Anyone seen this? Or played the original Anki Drive?






 


 


 

Its like Mario Kart in your living room with weapons and all! Was given Anki Drive today as a Valentines presie and its great fun lol Looking forward to the new version for Xmas haha 

You use your IOS or Android devices to control the cars! very addictive!


----------



## Tim Harrison (14 Feb 2015)

That looks bonkers...next generation slot car racing...without the slots...whatever next.


----------



## kirk (15 Feb 2015)

The only thing we get for valentines is each others presence  that's brilliant can't wait till people are sick of them and I can find them at the car boot.


----------



## Ryan Thang To (15 Feb 2015)

i want it lol look like a lot of fun


----------



## LondonDragon (15 Feb 2015)

Great fun indeed and I can only apologise to her for taking her watch the awful musical that is Cats at the Palladium lol can't believe it was even worse than Thriller! lol now I have to make it up to her somehow lol guess the meal and flowers made up for it earlier in the day! lol


----------



## Greenfinger2 (15 Feb 2015)

Hi Londondragon,

The Grandson will love that so will i  Can you buy it in the UK ??


----------



## LondonDragon (15 Feb 2015)

Greenfinger2 said:


> The Grandson will love that so will i  Can you buy it in the UK ??

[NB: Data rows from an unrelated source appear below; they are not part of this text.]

/-! ### `setCursor` -/

@[simp] theorem setCursor_cmd (c : BitVec 17) (s : State) :
    (s.setCursor c).eng.cmd = s.eng.cmd := rfl
@[simp] theorem setCursor_status (c : BitVec 17) (s : State) :
    (s.setCursor c).eng.status = s.eng.status := rfl
@[simp] theorem setCursor_bufBase (c : BitVec 17) (s : State) :
    (s.setCursor c).eng.bufBase = s.eng.bufBase := rfl
@[simp] theorem setCursor_nElem (c : BitVec 17) (s : State) :
    (s.setCursor c).eng.nElem = s.eng.nElem := rfl
@[simp] theorem setCursor_tabBase (c : BitVec 17) (s : State) :
    (s.setCursor c).eng.tabBase = s.eng.tabBase := rfl
@[simp] theorem setCursor_tabLen (c : BitVec 17) (s : State) :
    (s.setCursor c).eng.tabLen = s.eng.tabLen := rfl
@[simp] theorem setCursor_bitRevLen (c : BitVec 17) (s : State) :
    (s.setCursor c).eng.bitRevLen = s.eng.bitRevLen := rfl
@[simp] theorem setCursor_cursor (c : BitVec 17) (s : State) :
    (s.setCursor c).eng.cursor = c := rfl
@[simp] theorem setCursor_phase (c : BitVec 17) (s : State) :
    (s.setCursor c).eng.phase = s.eng.phase := rfl
@[simp] theorem setCursor_stage (c : BitVec 17) (s : State) :
    (s.setCursor c).eng.stage = s.eng.stage := rfl
@[simp] theorem setCursor_tmp (c : BitVec 17) (s : State) :
    (s.setCursor c).eng.tmp = s.eng.tmp := rfl
@[simp] theorem setCursor_mem (c : BitVec 17) (s : State) :
    (s.setCursor c).mem = s.mem := rfl
@[simp] theorem setCursor_inputs (c : BitVec 17) (s : State) :
    (s.setCursor c).inputs = s.inputs := rfl
@[simp] theorem setCursor_replies (c : BitVec 17) (s : State) :
    (s.setCursor c).replies = s.replies := rfl
@[simp] theorem setCursor_sched (c : BitVec 17) (s : State) :
    (s.setCursor c).sched = s.sched := rfl
@[simp] theorem setCursor_trace (c : BitVec 17) (s : State) :
    (s.setCursor c).trace = s.trace := rfl
@[simp] theorem setCursor_loans (c : BitVec 17) (s : State) :
    (s.setCursor c).loans = s.loans := rfl
@[simp] theorem setCursor_draws (c : BitVec 17) (s : State) :
    (s.setCursor c).draws = s.draws := rfl
@[simp] theorem setCursor_platform (c : BitVec 17) (s : State) :
    (s.setCursor c).platform = s.platform := rfl

/-! ### `setStage` -/

@[simp] theorem setStage_cmd (g : Stage) (s : State) :
    (s.setStage g).eng.cmd = s.eng.cmd := rfl
@[simp] theorem setStage_status (g : Stage) (s : State) :
    (s.setStage g).eng.status = s.eng.status := rfl
@[simp] theorem setStage_bufBase (g : Stage) (s : State) :
    (s.setStage g).eng.bufBase = s.eng.bufBase := rfl
@[simp] theorem setStage_nElem (g : Stage) (s : State) :
    (s.setStage g).eng.nElem = s.eng.nElem := rfl
@[simp] theorem setStage_tabBase (g : Stage) (s : State) :
    (s.setStage g).eng.tabBase = s.eng.tabBase := rfl
@[simp] theorem setStage_tabLen (g : Stage) (s : State) :
    (s.setStage g).eng.tabLen = s.eng.tabLen := rfl
@[simp] theorem setStage_bitRevLen (g : Stage) (s : State) :
    (s.setStage g).eng.bitRevLen = s.eng.bitRevLen := rfl
@[simp] theorem setStage_cursor (g : Stage) (s : State) :
    (s.setStage g).eng.cursor = s.eng.cursor := rfl
@[simp] theorem setStage_phase (g : Stage) (s : State) :
    (s.setStage g).eng.phase = s.eng.phase := rfl
@[simp] theorem setStage_stage (g : Stage) (s : State) :
    (s.setStage g).eng.stage = g := rfl
@[simp] theorem setStage_tmp (g : Stage) (s : State) :
    (s.setStage g).eng.tmp = s.eng.tmp := rfl
@[simp] theorem setStage_mem (g : Stage) (s : State) :
    (s.setStage g).mem = s.mem := rfl
@[simp] theorem setStage_inputs (g : Stage) (s : State) :
    (s.setStage g).inputs = s.inputs := rfl
@[simp] theorem setStage_replies (g : Stage) (s : State) :
    (s.setStage g).replies = s.replies := rfl
@[simp] theorem setStage_sched (g : Stage) (s : State) :
    (s.setStage g).sched = s.sched := rfl
@[simp] theorem setStage_trace (g : Stage) (s : State) :
    (s.setStage g).trace = s.trace := rfl
@[simp] theorem setStage_loans (g : Stage) (s : State) :
    (s.setStage g).loans = s.loans := rfl
@[simp] theorem setStage_draws (g : Stage) (s : State) :
    (s.setStage g).draws = s.draws := rfl
@[simp] theorem setStage_platform (g : Stage) (s : State) :
    (s.setStage g).platform = s.platform := rfl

There is a started kit here for sale http://www.ebay.co.uk/itm/Anki-Driv...963?pt=LH_DefaultDomain_3&hash=item1c4e27de5b  more information on their website https://anki.com/uk/anki-drive/starter-kit

The one you can build is not out until the end of the year, only the one you can layout as a mat, there are 3 mats available at the moment.

The Cars have AI built in which means you can play against them as a single player, there are different levels etc and weapons, this robotics stuff interest me, but maybe too old for this LOL


----------



## naughtymoose (15 Feb 2015)

I am SO not ever going to be allowed one of these...


----------



## LondonDragon (16 Feb 2015)

naughtymoose said:


> I am SO not ever going to be allowed one of these...


Well why not?? Just go for it  I just purchased a couple more cars last night lol


----------